# Action item
Below are the records. Retype exactly the lines between the lines holding "(s.withArbs v).commits = s.commits := rfl" and "v).arbs = v := rfl", inclusive.

# Entries supplied

-- ==== Sys2Proof/Laws/KeepsLinks.lean ====
section
/-! SUPPORT. What the operations keep, in the order of the model's files, from Boot to Wheel: one lemma an operation, cited
in place of its unfolding. -/

set_option Elab.async false
set_option linter.all false

namespace Sys2Proof.Machine

theorem State.bootRom_keeps {u s : State} (h : Keeps u s) :
    Keeps u (State.bootRom s) := by
  unfold State.bootRom
  grind [State.bootChoice_keeps, State.readLedger_keeps, State.withCtl_keeps, Keeps.rest]

theorem State.railsUp_keeps {u s : State} (h : Keeps u s) :
    Keeps u (State.railsUp s) := by
  unfold State.railsUp
  grind [State.withPwr_keeps, Keeps.rest]

theorem execStandbyApply_keeps {u s : State} (h : Keeps u s) (a0 a1) :
    KeepsO u (execStandbyApply a0 a1 s) := by
  unfold execStandbyApply
  grind (splits := 40) (gen := 20) (ematch := 20) [State.advance_keeps, State.railsUp_keeps, State.withMgt_keeps, State.withPwr_keeps, State.wr_keeps, Keeps.rest, KeepsO.next]

theorem execStandbyRemove_keeps {u s : State} (h : Keeps u s) (a0) :
    KeepsO u (execStandbyRemove a0 s) := by
  unfold execStandbyRemove
  grind [State.advance_keeps, State.railsDown_keeps, State.when_keeps, State.withPwr_keeps, Keeps.rest, KeepsO.next, State.when]

theorem execPwrEnRise_keeps {u s : State} (h : Keeps u s) (a0 a1) :
    KeepsO u (execPwrEnRise a0 a1 s) := by
  unfold execPwrEnRise
  grind [State.advance_keeps, State.railsUp_keeps, State.withPwr_keeps, Keeps.rest, KeepsO.next]

theorem execPwrGoodRise_keeps {u s : State} (h : Keeps u s) (a0 a1) :
    KeepsO u (execPwrGoodRise a0 a1 s) := by
  unfold execPwrGoodRise
  grind [State.advance_keeps, State.start_keeps, State.withPwr_keeps, Keeps.rest, KeepsO.next]

theorem execPwrEnFall_keeps {u s : State} (h : Keeps u s) (a0 a1) :
    KeepsO u (execPwrEnFall a0 a1 s) := by
  unfold execPwrEnFall
  grind [State.advance_keeps, State.railsDown_keeps, State.when_keeps, State.withPwr_keeps, Keeps.rest, KeepsO.next, State.when]

theorem execPerstNAssert_keeps {u s : State} (h : Keeps u s) (a0 a1) :
    KeepsO u (execPerstNAssert a0 a1 s) := by
  unfold execPerstNAssert
  grind [State.advance_keeps, State.mainReset_keeps, State.start_keeps, State.withPwr_keeps, Keeps.rest, KeepsO.next]

theorem execPerstNRelease_keeps {u s : State} (h : Keeps u s) (a0 a1) :
    KeepsO u (execPerstNRelease a0 a1 s) := by
  unfold execPerstNRelease
  grind [State.advance_keeps, State.start_keeps, State.withPwr_keeps, Keeps.rest, KeepsO.next]

theorem execPeRefclkLoss_keeps {u s : State} (h : Keeps u s) (a0 a1) :
    KeepsO u (execPeRefclkLoss a0 a1 s) := by
  unfold execPeRefclkLoss
  grind [State.advance_keeps, State.mainReset_keeps, State.start_keeps, State.withPwr_keeps, Keeps.rest, KeepsO.next]

theorem State.storeFailed_keeps {u s : State} (h : Keeps u s) (a1) :
    Keeps u (State.storeFailed s a1) := by
  unfold State.storeFailed
  grind [State.markRetire_keeps, State.setHealth_keeps, Keeps.rest]

theorem State.readyFaults_keeps {u s : State} (h : Keeps u s) :
    Keeps u (State.readyFaults s) := by
  unfold State.readyFaults
  grind [State.moduleFault_keeps, State.railFault_keeps, State.when_keeps, State.withCtl_keeps, State.withPtm_keeps, forEach_keeps, Keeps.rest, State.when]

theorem State.loadStores_keeps {u s : State} (h : Keeps u s) (a1) :
    Keeps u (State.loadStores s a1) := by
  unfold State.loadStores
  grind [State.checkStores_keeps, State.storeFailed_keeps, State.withCtl_keeps, forEach_keeps, Keeps.rest]

theorem State.becomeReady_keeps {u s : State} (h : Keeps u s) (a1) :
    Keeps u (State.becomeReady s a1) := by
  unfold State.becomeReady
  grind [State.drainWaiting_keeps, State.loadStores_keeps, State.readyFaults_keeps, State.when_keeps, State.withCtl_keeps, State.withMgt_keeps, State.wr_keeps, forEach_keeps, Keeps.rest, State.when]

theorem execFirmwareReady_keeps {u s : State} (h : Keeps u s) (a0 a1) :
    KeepsO u (execFirmwareReady a0 a1 s) := by
  unfold execFirmwareReady
  grind [State.advance_keeps, State.becomeReady_keeps, State.bootRom_keeps, State.logEvent_keeps, State.noSlot_keeps, Keeps.rest, KeepsO.next]
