@[simp] theorem State.withArbs_pending (s : State) (v : SMap Arbiter) : (s.withArbs v).pending = s.pending := rfl
@[simp] theorem State.withArbs_regs (s : State) (v : SMap Arbiter) : (s.withArbs v).regs = s.regs := rfl
@[simp] theorem State.withArbs_shadow (s : State) (v : SMap Arbiter) : (s.withArbs v).shadow = s.shadow := rfl
@[simp] theorem State.withArbs_commits (s : State) (v : SMap Arbiter) : (s.withArbs v).commits = s.commits := rfl
@[simp] theorem State.withArbs_time (s : State) (v : SMap Arbiter) : (s.withArbs v).time = s.time := rfl
@[simp] theorem State.withArbs_arbs (s : State) (v : SMap Arbiter) : (s.withArbs v).arbs = v := rfl
@[simp] theorem State.withArbs_hif (s : State) (v : SMap Arbiter) : (s.withArbs v).hif = s.hif := rfl
@[simp] theorem State.withArbs_serve (s : State) (v : SMap Arbiter) : (s.withArbs v).serve = s.serve := rfl
@[simp] theorem State.withArbs_lst (s : State) (v : SMap Arbiter) : (s.withArbs v).lst = s.lst := rfl
@[simp] theorem State.withArbs_ctl (s : State) (v : SMap Arbiter) : (s.withArbs v).ctl = s.ctl := rfl
@[simp] theorem State.withArbs_mem (s : State) (v : SMap Arbiter) : (s.withArbs v).mem = s.mem := rfl
@[simp] theorem State.withArbs_sms (s : State) (v : SMap Arbiter) : (s.withArbs v).sms = s.sms := rfl
@[simp] theorem State.withArbs_fab (s : State) (v : SMap Arbiter) : (s.withArbs v).fab = s.fab := rfl
@[simp] theorem State.withArbs_lnk (s : State) (v : SMap Arbiter) : (s.withArbs v).lnk = s.lnk := rfl
@[simp] theorem State.withArbs_ptm (s : State) (v : SMap Arbiter) : (s.withArbs v).ptm = s.ptm := rfl
@[simp] theorem State.withArbs_pwr (s : State) (v : SMap Arbiter) : (s.withArbs v).pwr = s.pwr := rfl
@[simp] theorem State.withArbs_mgt (s : State) (v : SMap Arbiter) : (s.withArbs v).mgt = s.mgt := rfl
@[simp] theorem State.withArbs_free (s : State) (v : SMap Arbiter) : (s.withArbs v).free = s.free := rfl
@[simp] theorem State.withArbs_rd (s : State) (v : SMap Arbiter) (k : Fld) (i : Nat) :
    (s.withArbs v).rd k i = s.rd k i := rfl
@[simp] theorem State.withArbs_bit (s : State) (v : SMap Arbiter) (k : Fld) (i : Nat) :
    (s.withArbs v).bit k i = s.bit k i := rfl
@[simp] theorem State.withArbs_now (s : State) (v : SMap Arbiter) : (s.withArbs v).now = s.now := rfl

@[simp] theorem State.withHif_pending (s : State) (v : HifSt) : (s.withHif v).pending = s.pending := rfl
@[simp] theorem State.withHif_regs (s : State) (v : HifSt) : (s.withHif v).regs = s.regs := rfl
@[simp] theorem State.withHif_shadow (s : State) (v : HifSt) : (s.withHif v).shadow = s.shadow := rfl
@[simp] theorem State.withHif_commits (s : State) (v : HifSt) : (s.withHif v).commits = s.commits := rfl
@[simp] theorem State.withHif_time (s : State) (v : HifSt) : (s.withHif v).time = s.time := rfl
@[simp] theorem State.withHif_arbs (s : State) (v : HifSt) : (s.withHif v).arbs = s.arbs := rfl
@[simp] theorem State.withHif_hif (s : State) (v : HifSt) : (s.withHif v).hif = v := rfl
@[simp] theorem State.withHif_serve (s : State) (v : HifSt) : (s.withHif v).serve = s.serve := rfl
@[simp] theorem State.withHif_lst (s : State) (v : HifSt) : (s.withHif v).lst = s.lst := rfl
@[simp] theorem State.withHif_ctl (s : State) (v : HifSt) : (s.withHif v).ctl = s.ctl := rfl
@[simp] theorem State.withHif_mem (s : State) (v : HifSt) : (s.withHif v).mem = s.mem := rfl
@[simp] theorem State.withHif_sms (s : State) (v : HifSt) : (s.withHif v).sms = s.sms := rfl
@[simp] theorem State.withHif_fab (s : State) (v : HifSt) : (s.withHif v).fab = s.fab := rfl
@[simp] theorem State.withHif_lnk (s : State) (v : HifSt) : (s.withHif v).lnk = s.lnk := rfl
@[simp] theorem State.withHif_ptm (s : State) (v : HifSt) : (s.withHif v).ptm = s.ptm := rfl
@[simp] theorem State.withHif_pwr (s : State) (v : HifSt) : (s.withHif v).pwr = s.pwr := rfl
@[simp] theorem State.withHif_mgt (s : State) (v : HifSt) : (s.withHif v).mgt = s.mgt := rfl
@[simp] theorem State.withHif_free (s : State) (v : HifSt) : (s.withHif v).free = s.free := rfl
@[simp] theorem State.withHif_rd (s : State) (v : HifSt) (k : Fld) (i : Nat) : (s.withHif v).rd k i = s.rd k i := rfl
@[simp] theorem State.withHif_bit (s : State) (v : HifSt) (k : Fld) (i : Nat) : (s.withHif v).bit k i = s.bit k i := rfl
@[simp] theorem State.withHif_now (s : State) (v : HifSt) : (s.withHif v).now = s.now := rfl

@[simp] theorem State.withServe_pending (s : State) (v : ServeSt) : (s.withServe v).pending = s.pending := rfl
@[simp] theorem State.withServe_regs (s : State) (v : ServeSt) : (s.withServe v).regs = s.regs := rfl
@[simp] theorem State.withServe_shadow (s : State) (v : ServeSt) : (s.withServe v).shadow = s.shadow := rfl
@[simp] theorem State.withServe_commits (s : State) (v : ServeSt) : (s.withServe v).commits = s.commits := rfl
@[simp] theorem State.withServe_time (s : State) (v : ServeSt) : (s.withServe v).time = s.time := rfl
@[simp] theorem State.withServe_arbs (s : State) (v : ServeSt) : (s.withServe v).arbs = s.arbs := rfl
@[simp] theorem State.withServe_hif (s : State) (v : ServeSt) : (s.withServe v).hif = s.hif := rfl
@[simp] theorem State.withServe_serve (s : State) (v : ServeSt) : (s.withServe v).serve = v := rfl
@[simp] theorem State.withServe_lst (s : State) (v : ServeSt) : (s.withServe v).lst = s.lst := rfl
@[simp] theorem State.withServe_ctl (s : State) (v : ServeSt) : (s.withServe v).ctl = s.ctl := rfl
@[simp] theorem State.withServe_mem (s : State) (v : ServeSt) : (s.withServe v).mem = s.mem := rfl
@[simp] theorem State.withServe_sms (s : State) (v : ServeSt) : (s.withServe v).sms = s.sms := rfl
@[simp] theorem State.withServe_fab (s : State) (v : ServeSt) : (s.withServe v).fab = s.fab := rfl
@[simp] theorem State.withServe_lnk (s : State) (v : ServeSt) : (s.withServe v).lnk = s.lnk := rfl
@[simp] theorem State.withServe_ptm (s : State) (v : ServeSt) : (s.withServe v).ptm = s.ptm := rfl
@[simp] theorem State.withServe_pwr (s : State) (v : ServeSt) : (s.withServe v).pwr = s.pwr := rfl
@[simp] theorem State.withServe_mgt (s : State) (v : ServeSt) : (s.withServe v).mgt = s.mgt := rfl
@[simp] theorem State.withServe_free (s : State) (v : ServeSt) : (s.withServe v).free = s.free := rfl
@[simp] theorem State.withServe_rd (s : State) (v : ServeSt) (k : Fld) (i : Nat) : (s.withServe v).rd k i = s.rd k i := rfl
@[simp] theorem State.withServe_bit (s : State) (v : ServeSt) (k : Fld) (i : Nat) :
    (s.withServe v).bit k i = s.bit k i := rfl
@[simp] theorem State.withServe_now (s : State) (v : ServeSt) : (s.withServe v).now = s.now := rfl

@[simp] theorem State.withLst_pending (s : State) (v : LstSt) : (s.withLst v).pending = s.pending := rfl
@[simp] theorem State.withLst_regs (s : State) (v : LstSt) : (s.withLst v).regs = s.regs := rfl
@[simp] theorem State.withLst_shadow (s : State) (v : LstSt) : (s.withLst v).shadow = s.shadow := rfl
@[simp] theorem State.withLst_commits (s : State) (v : LstSt) : (s.withLst v).commits = s.commits := rfl
@[simp] theorem State.withLst_time (s : State) (v : LstSt) : (s.withLst v).time = s.time := rfl
@[simp] theorem State.withLst_arbs (s : State) (v : LstSt) : (s.withLst v).arbs = s.arbs := rfl
@[simp] theorem State.withLst_hif (s : State) (v : LstSt) : (s.withLst v).hif = s.hif := rfl
@[simp] theorem State.withLst_serve (s : State) (v : LstSt) : (s.withLst v).serve = s.serve := rfl
@[simp] theorem State.withLst_lst (s : State) (v : LstSt) : (s.withLst v).lst = v := rfl
@[simp] theorem State.withLst_ctl (s : State) (v : LstSt) : (s.withLst v).ctl = s.ctl := rfl
@[simp] theorem State.withLst_mem (s : State) (v : LstSt) : (s.withLst v).mem = s.mem := rfl
@[simp] theorem State.withLst_sms (s : State) (v : LstSt) : (s.withLst v).sms = s.sms := rfl
@[simp] theorem State.withLst_fab (s : State) (v : LstSt) : (s.withLst v).fab = s.fab := rfl
@[simp] theorem State.withLst_lnk (s : State) (v : LstSt) : (s.withLst v).lnk = s.lnk := rfl
@[simp] theorem State.withLst_ptm (s : State) (v : LstSt) : (s.withLst v).ptm = s.ptm := rfl
@[simp] theorem State.withLst_pwr (s : State) (v : LstSt) : (s.withLst v).pwr = s.pwr := rfl
@[simp] theorem State.withLst_mgt (s : State) (v : LstSt) : (s.withLst v).mgt = s.mgt := rfl
@[simp] theorem State.withLst_free (s : State) (v : LstSt) : (s.withLst v).free = s.free := rfl
@[simp] theorem State.withLst_rd (s : State) (v : LstSt) (k : Fld) (i : Nat) : (s.withLst v).rd k i = s.rd k i := rfl
@[simp] theorem State.withLst_bit (s : State) (v : LstSt) (k : Fld) (i : Nat) : (s.withLst v).bit k i = s.bit k i := rfl
@[simp] theorem State.withLst_now (s : State) (v : LstSt) : (s.withLst v).now = s.now := rfl

@[simp] theorem State.withCtl_pending (s : State) (v : CtlSt) : (s.withCtl v).pending = s.pending := rfl
@[simp] theorem State.withCtl_regs (s : State) (v : CtlSt) : (s.withCtl v).regs = s.regs := rfl
@[simp] theorem State.withCtl_shadow (s : State) (v : CtlSt) : (s.withCtl v).shadow = s.shadow := rfl
@[simp] theorem State.withCtl_commits (s : State) (v : CtlSt) : (s.withCtl v).commits = s.commits := rfl
@[simp] theorem State.withCtl_time (s : State) (v : CtlSt) : (s.withCtl v).time = s.time := rfl
@[simp] theorem State.withCtl_arbs (s : State) (v : CtlSt) : (s.withCtl v).arbs = s.arbs := rfl
@[simp] theorem State.withCtl_hif (s : State) (v : CtlSt) : (s.withCtl v).hif = s.hif := rfl
@[simp] theorem State.withCtl_serve (s : State) (v : CtlSt) : (s.withCtl v).serve = s.serve := rfl
@[simp] theorem State.withCtl_lst (s : State) (v : CtlSt) : (s.withCtl v).lst = s.lst := rfl
@[simp] theorem State.withCtl_ctl (s : State) (v : CtlSt) : (s.withCtl v).ctl = v := rfl
@[simp] theorem State.withCtl_mem (s : State) (v : CtlSt) : (s.withCtl v).mem = s.mem := rfl
@[simp] theorem State.withCtl_sms (s : State) (v : CtlSt) : (s.withCtl v).sms = s.sms := rfl
@[simp] theorem State.withCtl_fab (s : State) (v : CtlSt) : (s.withCtl v).fab = s.fab := rfl
@[simp] theorem State.withCtl_lnk (s : State) (v : CtlSt) : (s.withCtl v).lnk = s.lnk := rfl
@[simp] theorem State.withCtl_ptm (s : State) (v : CtlSt) : (s.withCtl v).ptm = s.ptm := rfl
@[simp] theorem State.withCtl_pwr (s : State) (v : CtlSt) : (s.withCtl v).pwr = s.pwr := rfl
@[simp] theorem State.withCtl_mgt (s : State) (v : CtlSt) : (s.withCtl v).mgt = s.mgt := rfl
@[simp] theorem State.withCtl_free (s : State) (v : CtlSt) : (s.withCtl v).free = s.free := rfl
@[simp] theorem State.withCtl_rd (s : State) (v : CtlSt) (k : Fld) (i : Nat) : (s.withCtl v).rd k i = s.rd k i := rfl
@[simp] theorem State.withCtl_bit (s : State) (v : CtlSt) (k : Fld) (i : Nat) : (s.withCtl v).bit k i = s.bit k i := rfl
@[simp] theorem State.withCtl_now (s : State) (v : CtlSt) : (s.withCtl v).now = s.now := rfl

@[simp] theorem State.withMem_pending (s : State) (v : MemSt) : (s.withMem v).pending = s.pending := rfl
@[simp] theorem State.withMem_regs (s : State) (v : MemSt) : (s.withMem v).regs = s.regs := rfl
@[simp] theorem State.withMem_shadow (s : State) (v : MemSt) : (s.withMem v).shadow = s.shadow := rfl
@[simp] theorem State.withMem_commits (s : State) (v : MemSt) : (s.withMem v).commits = s.commits := rfl
@[simp] theorem State.withMem_time (s : State) (v : MemSt) : (s.withMem v).time = s.time := rfl
@[simp] theorem State.withMem_arbs (s : State) (v : MemSt) : (s.withMem v).arbs = s.arbs := rfl
@[simp] theorem State.withMem_hif (s : State) (v : MemSt) : (s.withMem v).hif = s.hif := rfl
@[simp] theorem State.withMem_serve (s : State) (v : MemSt) : (s.withMem v).serve = s.serve := rfl
@[simp] theorem State.withMem_lst (s : State) (v : MemSt) : (s.withMem v).lst = s.lst := rfl
@[simp] theorem State.withMem_ctl (s : State) (v : MemSt) : (s.withMem v).ctl = s.ctl := rfl
@[simp] theorem State.withMem_mem (s : State) (v : MemSt) : (s.withMem v).mem = v := rfl
@[simp] theorem State.withMem_sms (s : State) (v : MemSt) : (s.withMem v).sms = s.sms := rfl
@[simp] theorem State.withMem_fab (s : State) (v : MemSt) : (s.withMem v).fab = s.fab := rfl
@[simp] theorem State.withMem_lnk (s : State) (v : MemSt) : (s.withMem v).lnk = s.lnk := rfl
@[simp] theorem State.withMem_ptm (s : State) (v : MemSt) : (s.withMem v).ptm = s.ptm := rfl
@[simp] theorem State.withMem_pwr (s : State) (v : MemSt) : (s.withMem v).pwr = s.pwr := rfl
@[simp] theorem State.withMem_mgt (s : State) (v : MemSt) : (s.withMem v).mgt = s.mgt := rfl
@[simp] theorem State.withMem_free (s : State) (v : MemSt) : (s.withMem v).free = s.free := rfl
@[simp] theorem State.withMem_rd (s : State) (v : MemSt) (k : Fld) (i : Nat) : (s.withMem v).rd k i = s.rd k i := rfl
@[simp] theorem State.withMem_bit (s : State) (v : MemSt) (k : Fld) (i : Nat) : (s.withMem v).bit k i = s.bit k i := rfl
@[simp] theorem State.withMem_now (s : State) (v : MemSt) : (s.withMem v).now = s.now := rfl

# Task output
@[simp] theorem State.withArbs_commits (s : State) (v : SMap Arbiter) : (s.withArbs v).commits = s.commits := rfl
@[simp] theorem State.withArbs_time (s : State) (v : SMap Arbiter) : (s.withArbs v).time = s.time := rfl
@[simp] theorem State.withArbs_arbs (s : State) (v : SMap Arbiter) : (s.withArbs v).arbs = v := rfl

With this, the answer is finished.